You just have a narrower scope of what counts as complexity. Mine includes things that complicate humans and debuggers understanding and analyzing the ultimate bytecode.

The techniques and difficulty in implementing the compiler itself are related but not really the same subject.

No we cannot prove that. However it is still better than the "write it in C" option because once you fix a bug in the generator, it's fixed in all current and future generated code. In other words, we no longer make the same mistakes over and over again.

> How can you prove that the C you're generating is free from problems solved by the safer language?

By formal verification. There are ways to do so and several verified compilers already exist.

FFTW[0] is also written like that (generator written in OCaml emitting C).

[0]http://www.fftw.org/

> generate C code.

how is that different from just writing it in another language? End users who need to compile will be able to regardless of the generated C code, but the end users who need to do a _little_ modification will be given ugly generated C code! Seems stictly worse to me...

In the libguestfs generator (first link above) the generated C code is required to be completely readable. It must look like it was written by hand (albeit by a programmer who is impossibly consistent and perfect). So reading the generated C code is fine. Modifying the generated code is of course not fine except for tiny test hacks, but we also include in the generated code comments reflecting where in the generator the code comes from.

I've created a number of code generators in my projects. Invariably, developers say exactly what you just wrote, "how do I modify the generated code"?

The answer is not to modify the generated code. Modify the input to the code generator to make changes.

Even when I output a warning to this effect, that all modifications to target code will get overwritten, not to check the target code into version control, the source code is already checked into version control - invariably developers modify the target code right under the comment that says not to, then they check it into version control. They then wonder why there are bugs, and their modified target code no longer works after the target code gets regenerated after the next build.

It's almost as though you can't solve the problem of programmers making errors by having a different set of programmers whom you tell to not make errors.

The issue had nothing to do with programmers.

The impetus wasn't that programmers make errors but to solve the problem of repeatability. Many instances of issues can be solved once. There is no need to recreate the solution a number of times if it is already solved.

A code generator allows one to focus on the actual meta-problem, which is often smaller and easier to solve.

The difference is that you don't need compiler for this language. There are many hardware platforms that only come with C compiler.

For something like curl, where the library is as popular as the command line tool, preserving the C ABI compatibility is probably the strongest reason.

Rust could expose a C ABI while keeping safe internals. The interface itself would be unsafe of course. There are a few things that rust doesn't handle natively (like varargs functions IIRC) but other than that you could probably write a Rurl that would be completely backward compatible with Curl.
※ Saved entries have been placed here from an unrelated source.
/-- Offset of HRTB.SCHEDCTL. -/
abbrev Off.HRTB.SCHEDCTL : Nat := 0x100
/-- Offset of HRTB.SPILLS. -/
abbrev Off.HRTB.SPILLS : Nat := 0x108
/-- Offset of HRTB.REFILLS. -/
abbrev Off.HRTB.REFILLS : Nat := 0x110
/-- Offset of HRTB.NOSPILL. -/
abbrev Off.HRTB.NOSPILL : Nat := 0x118
/-- Offset of HRTB.RFCTL. -/
abbrev Off.HRTB.RFCTL : Nat := 0x180
/-- Offset of HRTB.RFPAIRS. -/
abbrev Off.HRTB.RFPAIRS : Nat := 0x188
/-- Offset of HRTB.RFTRANS. -/
abbrev Off.HRTB.RFTRANS : Nat := 0x190
/-- Offset of HRTB.RFDIV. -/
abbrev Off.HRTB.RFDIV : Nat := 0x198
/-- Offset of HRTB.RFQUAR. -/
abbrev Off.HRTB.RFQUAR : Nat := 0x1a0
/-- Offset of HRTB.RFBRK. -/
abbrev Off.HRTB.RFBRK : Nat := 0x1a8

/-- Offset of STV.STATUS. -/
abbrev Off.STV.STATUS : Nat := 0x100
/-- Offset of STV.LOCKCAUSE. -/
abbrev Off.STV.LOCKCAUSE : Nat := 0x108
/-- Offset of STV.LOCKADDR. -/
abbrev Off.STV.LOCKADDR : Nat := 0x110
/-- Offset of STV.FLUES. -/
abbrev Off.STV.FLUES : Nat := 0x118
/-- Offset of STV.RESIDENT. -/
abbrev Off.STV.RESIDENT : Nat := 0x120
/-- Offset of STV.READY. -/
abbrev Off.STV.READY : Nat := 0x128
/-- Offset of STV.OPSIZE. -/
abbrev Off.STV.OPSIZE : Nat := 0x130
/-- Offset of STV.PINS. -/
abbrev Off.STV.PINS : Nat := 0x138
/-- Offset of STV.RFRETRY. -/
abbrev Off.STV.RFRETRY : Nat := 0x180
/-- Offset of STV.RFPAIRS. -/
abbrev Off.STV.RFPAIRS : Nat := 0x188
/-- Offset of STV.RFTRANS. -/
abbrev Off.STV.RFTRANS : Nat := 0x190
/-- Offset of STV.RFLAST. -/
abbrev Off.STV.RFLAST : Nat := 0x198
/-- Offset of STV.RFLADDR. -/
abbrev Off.STV.RFLADDR : Nat := 0x1a0
/-- Offset of STV.RFCMD. -/
abbrev Off.STV.RFCMD : Nat := 0x1a8
/-- Offset of STV.EMBPAR. -/
abbrev Off.STV.EMBPAR : Nat := 0x1b0
/-- Offset of STV.EMBREK. -/
abbrev Off.STV.EMBREK : Nat := 0x1b8

/-- Offset of KEY.FKTBASE. -/
abbrev Off.KEY.FKTBASE : Nat := 0x100
/-- Offset of KEY.FSTBASE. -/
abbrev Off.KEY.FSTBASE : Nat := 0x108
/-- Offset of KEY.KEYCTL. -/
abbrev Off.KEY.KEYCTL : Nat := 0x110
/-- Offset of KEY.KEYERR. -/
abbrev Off.KEY.KEYERR : Nat := 0x118
/-- Offset of KEY.VAULT0. -/
abbrev Off.KEY.VAULT0 : Nat := 0x140
/-- Offset of KEY.VAULT1. -/
abbrev Off.KEY.VAULT1 : Nat := 0x148
/-- Offset of KEY.VAULT2. -/
abbrev Off.KEY.VAULT2 : Nat := 0x150
/-- Offset of KEY.VAULT3. -/
abbrev Off.KEY.VAULT3 : Nat := 0x158
/-- Offset of KEY.VAULT4. -/
abbrev Off.KEY.VAULT4 : Nat := 0x160
/-- Offset of KEY.VAULT5. -/
abbrev Off.KEY.VAULT5 : Nat := 0x168
/-- Offset of KEY.VAULT6. -/
abbrev Off.KEY.VAULT6 : Nat := 0x170
/-- Offset of KEY.VAULT7. -/
abbrev Off.KEY.VAULT7 : Nat := 0x178
/-- Offset of KEY.VAULT8. -/
abbrev Off.KEY.VAULT8 : Nat := 0x180
/-- Offset of KEY.VAULT9. -/
abbrev Off.KEY.VAULT9 : Nat := 0x188
/-- Offset of KEY.VAULT10. -/
abbrev Off.KEY.VAULT10 : Nat := 0x190
/-- Offset of KEY.VAULT11. -/
abbrev Off.KEY.VAULT11 : Nat := 0x198
/-- Offset of KEY.VAULT12. -/
abbrev Off.KEY.VAULT12 : Nat := 0x1a0
/-- Offset of KEY.VAULT13. -/
abbrev Off.KEY.VAULT13 : Nat := 0x1a8
/-- Offset of KEY.VAULT14. -/
abbrev Off.KEY.VAULT14 : Nat := 0x1b0
/-- Offset of KEY.VAULT15. -/
abbrev Off.KEY.VAULT15 : Nat := 0x1b8
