/-- The block registers of the HRTB page. -/
def hrtBRegs : List RegRow :=
  [⟨0x100, "SCHEDCTL", [⟨"TSLICE", 15, 0, .q, .rw, 0⟩, ⟨"PPRE", 16, 16, .q, .rw, 0⟩]⟩,
   ⟨0x108, "SPILLS", [⟨"COUNT", 31, 0, .l, .rc, 0⟩]⟩,
   ⟨0x110, "REFILLS", [⟨"COUNT", 31, 0, .l, .rc, 0⟩]⟩,
   ⟨0x118, "NOSPILL", [⟨"COUNT", 31, 0, .l, .rc, 0⟩]⟩,
   ⟨0x180, "RFCTL", [⟨"DEL16", 0, 0, .l, .rw, 0⟩]⟩,
   ⟨0x188, "RFPAIRS", [⟨"COUNT", 47, 0, .l, .ro, 0⟩]⟩]
  ++ [⟨0x190, "RFTRANS", [⟨"COUNT", 31, 0, .l, .rc, 0⟩]⟩,
   ⟨0x198, "RFDIV", [⟨"COUNT", 31, 0, .l, .rc, 0⟩]⟩,
   ⟨0x1a0, "RFQUAR", [⟨"COUNT", 31, 0, .l, .rc, 0⟩]⟩,
   ⟨0x1a8, "RFBRK", [⟨"COUNT", 31, 0, .l, .rc, 0⟩]⟩]

/-- The block registers of the STV page. -/
def stvRegs : List RegRow :=
  [⟨0x100, "STATUS", [⟨"LOCKED", 0, 0, .l, .ro, 0⟩, ⟨"QUAR", 1, 1, .l, .ro, 0⟩, ⟨"DUMPED", 2, 2, .l, .ro, 0⟩]⟩,
   ⟨0x108, "LOCKCAUSE", [⟨"KIND", 3, 0, .l, .ro, 0⟩, ⟨"STEP", 7, 4, .l, .ro, 0⟩, ⟨"BANK", 12, 8, .l, .ro, 0⟩, ⟨"CTXID", 35, 16, .l, .ro, 0⟩, ⟨"CODE", 43, 36, .l, .ro, 0⟩]⟩,
   ⟨0x110, "LOCKADDR", [⟨"ADDR", 63, 0, .l, .ro, 0⟩]⟩,
   ⟨0x118, "FLUES", [⟨"BANK0", 4, 0, .l, .ro, 0⟩, ⟨"BANK1", 12, 8, .l, .ro, 0⟩, ⟨"BANK2", 20, 16, .l, .ro, 0⟩, ⟨"BANK3", 28, 24, .l, .ro, 0⟩, ⟨"BOUND0", 5, 5, .l, .ro, 0⟩, ⟨"BOUND1", 13, 13, .l, .ro, 0⟩, ⟨"BOUND2", 21, 21, .l, .ro, 0⟩, ⟨"BOUND3", 29, 29, .l, .ro, 0⟩, ⟨"WDRAWN0", 6, 6, .l, .ro, 0⟩, ⟨"WDRAWN1", 14, 14, .l, .ro, 0⟩, ⟨"WDRAWN2", 22, 22, .l, .ro, 0⟩, ⟨"WDRAWN3", 30, 30, .l, .ro, 0⟩]⟩,
   ⟨0x120, "RESIDENT", [⟨"BANKS", 31, 0, .l, .ro, 0⟩]⟩,
   ⟨0x128, "READY", [⟨"BANKS", 31, 0, .l, .ro, 0⟩]⟩]
  ++ [⟨0x130, "OPSIZE", [⟨"SIZE", 2, 0, .q, .rw, 3⟩]⟩,
   ⟨0x138, "PINS", [⟨"COUNT", 9, 0, .l, .ro, 0⟩]⟩,
   ⟨0x180, "RFRETRY", [⟨"COUNT", 2, 0, .l, .rw, 2⟩]⟩,
   ⟨0x188, "RFPAIRS", [⟨"COUNT", 47, 0, .l, .ro, 0⟩]⟩,
   ⟨0x190, "RFTRANS", [⟨"COUNT", 31, 0, .l, .rc, 0⟩]⟩,
   ⟨0x198, "RFLAST", [⟨"ITEM", 3, 0, .l, .ro, 0⟩, ⟨"PARITY", 4, 4, .l, .ro, 0⟩, ⟨"TRIES", 7, 5, .l, .ro, 0⟩, ⟨"BANK", 12, 8, .l, .ro, 0⟩, ⟨"CTXID", 35, 16, .l, .ro, 0⟩]⟩]
  ++ [⟨0x1a0, "RFLADDR", [⟨"ADDR", 63, 0, .l, .ro, 0⟩]⟩,
   ⟨0x1a8, "RFCMD", [⟨"QUAR", 0, 0, .l, .w1s, 0⟩]⟩,
   ⟨0x1b0, "EMBPAR", [⟨"COUNT", 15, 0, .l, .rc, 0⟩, ⟨"UPC", 29, 16, .l, .ro, 0⟩]⟩,
   ⟨0x1b8, "EMBREK", [⟨"COUNT", 15, 0, .l, .ro, 0⟩]⟩]

/-- The register rows of a page kind. -/
def regRows : PageKind → List RegRow
  | .dev => devRegs
  | .man => manRegs
  | .clk => clkRegs
  | .pwr => pwrRegs
  | .rst => rstRegs
  | .ash => ashRegs
  | .dbg => dbgRegs
  | .sec => secRegs
  | .tpc => tpcRegs
  | .emb => embRegs
  | .key => keyRegs
  | .nmc => nmcRegs
  | .fxp => fxpRegs
  | .chm0 => chm0Regs
  | .chm1 => chm1Regs
  | .bel => belRegs
  | .grt => grtRegs
  | .hrtA => hrtARegs
  | .hrtB => hrtBRegs
  | .stv => stvRegs

end Sys2Proof.Machine
end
To be clear, Rust itself does not have varargs, but can handle them with the C ABI.

Well, we can call into vararg functions, but not define them.

Since vararg functions have the same ABI as the function with only one of the vararg one idea I've always had is to write a macro that lets you write a one-arg function and have it desugar via asm hax.

Yes...the post above me was talking about Ocaml. Similar arguments for not redoing curl in Go.

You do still need a compiler for the language. It's just that the target language is C, instead of assembly.